Do You Really Need Surrogate Keys? Part 1 – Concepts and Methods

  • Robert Frasca (10/27/2010)


    Since when? With all due respect that's pretty much a nonsensical statement. What difference does it make whether it's a new schema or an existing one? Either way table definitions are still the product of normalization whether it's a new schema or a revised schema.

    There are several problems with your statement. First of all, saying "tables are the product of normalization" implies a cause-effect relationship that rarely exists outside the classroom. In the real world, preexisting tables are normalized to create new ones, then re-normalized over and over as business logic changes, ad infinitum through the life of the application.

    Your statement also implies that tables cannot exist without normalization. But tables are often created by people who don't know the rules of normalization, or by people intentionally breaking those rules. What happens when someone creates a new table by denormalizing an existing one? Would we call that "the product of de-normalization?"

    What would actually be accurate is to say that normalized tables are the product of normalization. But tables per se can and do exist without the normalization process-- unfortunately, in most cases.

  • ebaya (10/27/2010)


    Robert Frasca (10/27/2010)


    Since when? With all due respect that's pretty much a nonsensical statement. What difference does it make whether it's a new schema or an existing one? Either way table definitions are still the product of normalization whether it's a new schema or a revised schema.

    There are several problems with your statement. First of all, saying "tables are the product of normalization" implies a cause-effect relationship that rarely exists outside the classroom. In the real world, preexisting tables are normalized to create new ones, then re-normalized over and over as business logic changes, ad infinitum through the life of the application.

    Your statement also implies that tables cannot exist without normalization. But tables are often created by people who don't know the rules of normalization, or by people intentionally breaking those rules. What happens when someone creates a new table by denormalizing an existing one? Would we call that "the product of de-normalization?"

    What would actually be accurate is to say that normalized tables are the product of normalization. But tables per se can and do exist without the normalization process-- unfortunately, in most cases.

    ebaya (10/27/2010)


    Robert Frasca (10/27/2010)


    Since when? With all due respect that's pretty much a nonsensical statement. What difference does it make whether it's a new schema or an existing one? Either way table definitions are still the product of normalization whether it's a new schema or a revised schema.

    There are several problems with your statement. First of all, saying "tables are the product of normalization" implies a cause-effect relationship that rarely exists outside the classroom. In the real world, preexisting tables are normalized to create new ones, then re-normalized over and over as business logic changes, ad infinitum through the life of the application.

    Your statement also implies that tables cannot exist without normalization. But tables are often created by people who don't know the rules of normalization, or by people intentionally breaking those rules. What happens when someone creates a new table by denormalizing an existing one? Would we call that "the product of de-normalization?"

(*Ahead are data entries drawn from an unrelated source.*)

-- ==== Sys2Proof/Word.lean ====
section
/-! DEFINITION. The words of the module: bytes, byte sequences and keyed data. -/

namespace Sys2Proof

/-- A byte. -/
abbrev Byte := BitVec 8

/-- Bytes in address order (R8: the least significant byte of a value first). -/
abbrev Bytes := List Byte

/-- Sparse data: keys strictly rising, a key at most once. -/
abbrev Map (α : Type) := List (Nat × α)

end Sys2Proof
end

    What would actually be accurate is to say that normalized tables are the product of normalization. But tables per se can and do exist without the normalization process-- unfortunately, in most cases.

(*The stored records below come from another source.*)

-- ==== Sys2Proof/Machine/Fields.lean ====
section
/-! DEFINITION. The commands of a stream: the bundle, the fields of every wide command, the checks that need nothing but the
fields (R119 to R123, R179 to R183, R253 to R256, R299 to R318, R329, R352, R353, R367, R460 to R462), and the ranges that
vector instructions read and write. -/

namespace Sys2Proof.Machine

/-- F, the number of far objects in force: what the job began with, or SYN_FAR_COUNT between jobs (R454). -/
def farCount (s : State) : Nat := if jobRuns s then s.job.far else rf s F.synFarCount_count 0 0

/-! ## Bundles (R253 to R257) -/

/-- A decoded bundle. -/
structure Bundle where
  raw : Nat
  delta : Nat
  mark : Bool
  wideValid : Bool
  narrowValid : Bool
  engine : Nat
  wide : Nat
  narrow : Nat
deriving DecidableEq, Repr

/-- The fields of a bundle's 256 bits (R253). -/
def bundleOf (w : Nat) : Bundle :=
  ⟨w, bits w 255 232, bitOf w 231, bitOf w 230, bitOf w 229, bits w 228 226, bits w 191 64, bits w 63 0⟩

/-- The checks of a narrow slot (R255, R460 to R462): reason 0x1 of R295. `far` is F, `own` the module's location. The range of a GUARD
is one it declares, not one it accesses: no range rule is applied to it (log entry 128). -/
def narrowOk (w far own : Nat) : Bool :=
  match bits w 63 60 with
  | 1 =>
    let index := bits w 41 18
    bits w 1 0 = 0 &&
      (if bitOf w 59 then !bitOf w 42 && (bits w 58 43 ≠ own || decide (index < far)) else decide (index < 65536))
  | 2 =>
    let index := bits w 58 35
    if bitOf w 59 then decide (index < far) else decide (index < 65536)
  | 3 => true
  | _ => false

/-- The header and narrow-slot checks of a bundle (R254 to R256): reason 0x1 of R295. -/
def headerOk (b : Bundle) (far own : Nat) : Bool :=
  bits b.raw 225 192 = 0
    && (if b.wideValid then decide (1 ≤ b.engine) && decide (b.engine ≤ 4) else b.engine = 0 && b.wide = 0)
    && (if b.narrowValid then narrowOk b.narrow far own else b.narrow = 0)

/-! ## Engine codes (R254) -/

def engArray : Nat := 1
def engAcc : Nat := 2
def engVec : Nat := 3
def engUpd : Nat := 4

/-! ## Matrix formats (R106, R107, R117, R155) -/

def matrixFmt (f : Nat) : Bool := decide (2 ≤ f) && decide (f ≤ 0xC)
def semiFmt (f : Nat) : Bool := f == 3 || f == 4 || f == 5 || f == 6 || f == 0xB

/-- p_w, the elements of K one PE holds. -/
def packOf (f : Nat) : Nat := if elemBits f = 8 then 2 else if elemBits f = 4 then 4 else 1

/-- I, the cycles per stream row. -/
def intervalOf (f : Nat) : Nat := if elemBits f = 32 then 2 else 1

/-- K_rows (R118). -/
def kRowsOf (f k : Nat) : Nat := divCeil k (packOf f)

/-- The 64-byte lines of a row or column of k elements. -/
def lineCount (f k : Nat) : Nat := divCeil (elemBytes f k) 64

/-- Two operand formats that one pass may use (R107). -/
def pairOk (a b : Nat) : Bool := elemBits a = elemBits b && isIntFmt a = isIntFmt b

/-- A range of operand-buffer lines stays below line 8,192, with a pitch of at least one row (R123). -/
def bufRangeOk (line pitch count len : Nat) : Bool :=
  count = 0 || len = 0 || ((count ≤ 1 || decide (len ≤ pitch)) && decide (line + (count - 1) * pitch + len ≤ 8192))

/-- The scale bytes of rows or columns stay in the operand buffer (R129). -/
def scaleRangeOk (line count k : Nat) : Bool :=
  count = 0 || k = 0 || decide (line * 64 + 16 * (count - 1) + divCeil k 32 ≤ 8192 * 64)

/-! ## Array commands (R119 to R123) -/

/-- Bits [127:124] and [123:122] of array and accumulation commands. -/
def opcodeOf (w : Nat) : Nat := bits w 127 124
def arrayNum (w : Nat) : Nat := bits w 123 122

/-- FEED (R120). -/
structure Feed where
  array : Nat
  lead : Nat
  src : Nat
  line : Nat
  rows : Nat
  rowLines : Nat
  dstPitch : Nat
  srcPitch : Nat
deriving DecidableEq, Repr

def Feed.of (w : Nat) : Feed :=
  ⟨arrayNum w, bits w 121 109, bits w 108 61, bits w 60 48, bits w 47 37, bits w 36 29, bits w 28 16, bits w 15 0⟩

/-- A FEED that moves something (R124). -/
def Feed.moves (f : Feed) : Bool := f.rows ≠ 0 && f.rowLines ≠ 0

/-- Bytes from the first to the last byte of the source. -/
def Feed.span (f : Feed) : Nat := if f.moves then (f.rows - 1) * (f.srcPitch * 64) + f.rowLines * 64 else 0

def Feed.ok (s : State) (k : Nat) (f : Feed) : Bool :=
  decide (f.lead ≤ 4096) && f.src % 64 = 0 && decide (f.rows ≤ 1024)
    && (!f.moves || (decide (f.line + (f.rows - 1) * f.dstPitch + f.rowLines ≤ 8192) && rangeIn s f.src f.span (reachFeeder k)))

/-- MLOAD (R121). -/
structure Mload where
  array : Nat
  fmt : Nat
  degradable : Bool
  k : Nat
  n : Nat
  line : Nat
  pitch : Nat
  scaleLine : Nat
deriving DecidableEq, Repr

def Mload.of (w : Nat) : Mload :=
  ⟨arrayNum w, bits w 121 118, bitOf w 117, bits w 116 107, bits w 106 99, bits w 98 86, bits w 85 78, bits w 77 65⟩

def Mload.ok (m : Mload) : Bool :=
  matrixFmt m.fmt && decide (m.k ≤ 128 * packOf m.fmt) && decide (m.n ≤ 128) && (!isBlock m.fmt || m.k % 32 = 0)
    && (!m.degradable || m.fmt = 4) && bufRangeOk m.line m.pitch m.n (lineCount m.fmt m.k)
    && (!isBlock m.fmt || scaleRangeOk m.scaleLine m.n m.k)

/-- MPASS (R122). -/
structure Mpass where
  array : Nat
  fmt : Nat
  op : Nat
  clear : Bool
  m : Nat
  accRow : Nat
  line : Nat
  pitch : Nat
  scaleLine : Nat
deriving DecidableEq, Repr

def Mpass.of (w : Nat) : Mpass :=
  ⟨arrayNum w, bits w 121 118, bits w 117 114, bitOf w 113, bits w 112 103, bits w 102 94, bits w 93 81, bits w 80 73,
   bits w 72 60⟩

/-- The conditions of R123 on the MPASS's own fields. -/
def Mpass.ok (p : Mpass) : Bool :=
  matrixFmt p.fmt && decide (p.op ≤ 6) && (p.op = 0 || semiFmt p.fmt) && decide (p.m ≤ 512) && decide (p.accRow + p.m ≤ 512)

/-- What the checks of R123 compare an MPASS with: the tile's format (none for the empty tile of R127), K, N, degradable. -/
structure TileView where
  fmt : Option Nat
  k : Nat
  n : Nat
  degradable : Bool
deriving DecidableEq, Repr

/-- The conditions of R123 that compare the stream with the tile (R107, R127, R155, R244), and those on the lines the pass reads:
none for a tile without columns (R125). -/
def Mpass.fits (p : Mpass) (t : TileView) : Bool :=
  (match t.fmt with
    | none => true
    | some f => pairOk p.fmt f && (p.op = 0 || semiFmt f) && (!t.degradable || (p.fmt = 4 && p.op = 0)))
  && (t.n = 0 || (bufRangeOk p.line p.pitch p.m (lineCount p.fmt t.k) && (!isBlock p.fmt || scaleRangeOk p.scaleLine p.m t.k)))

/-! ## Accumulation commands (R179 to R183) -/

/-- PLATE (R180). -/
structure Plate where
  array : Nat
  accRow : Nat
  m : Nat
  n : Nat
  init : Bool
  integer : Bool
  exposure : Nat
  plate : Nat
deriving DecidableEq, Repr

def Plate.of (w : Nat) : Plate :=
  ⟨arrayNum w, bits w 121 113, bits w 112 103, bits w 102 95, bitOf w 94, bitOf w 93, bits w 92 78, bits w 77 60 * 64⟩

/-- A PLATE or DRAIN that has an effect (R183). -/
def Plate.acts (p : Plate) : Bool := p.m ≠ 0 && p.n ≠ 0

def Plate.ok (p : Plate) : Bool :=
  !p.acts || (decide (p.accRow + p.m ≤ 512) && decide (p.n ≤ 128) && decide (256 ≤ p.exposure) && decide (p.exposure ≤ 16384)
    && decide (p.plate + p.m * p.n * 16 ≤ coreSize))

/-- What a PLATE binds to its rows. -/
def Plate.binding (p : Plate) : Binding := ⟨p.accRow, p.m, p.n, p.integer, p.exposure, p.plate⟩

/-- DRAIN (R181); dst, pitch and aux in bytes. -/
structure Drain where
  array : Nat
  outFmt : Nat
  rnd : Nat
  stats : Bool
  m : Nat
  accRow : Nat
  n : Nat
  dst : Nat
  pitch : Nat
  aux : Nat
  chain : Bool
  c : Nat
deriving DecidableEq, Repr

def Drain.of (w : Nat) : Drain :=
  ⟨arrayNum w, bits w 121 118, bits w 117 115, bitOf w 114, bits w 113 104, bits w 103 95, bits w 94 87, bits w 86 69 * 64,
   bits w 68 55 * 64, bits w 54 37 * 64, bitOf w 36, bits w 31 0⟩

    There is a cause-effect relationship. When I'm data modeling, I don't consider existing tables in a schema to be "tables". I consider them to be "entities". Obviously, if I'm attempting to normalize them then the existing structure might be considered broken and therefore irrelevant. I am, for all intents and purposes, starting from scratch. After normalization, I will have new entities. Some of those entities may have the same name as the old entities but they are still new entities with new attributes. Some of the old entities may go away. If I've designed a solid model then I shouldn't have to "re-normalize" because I should have anticipated growth while designing the original model. I will grow the model but not have to start at the beginning again.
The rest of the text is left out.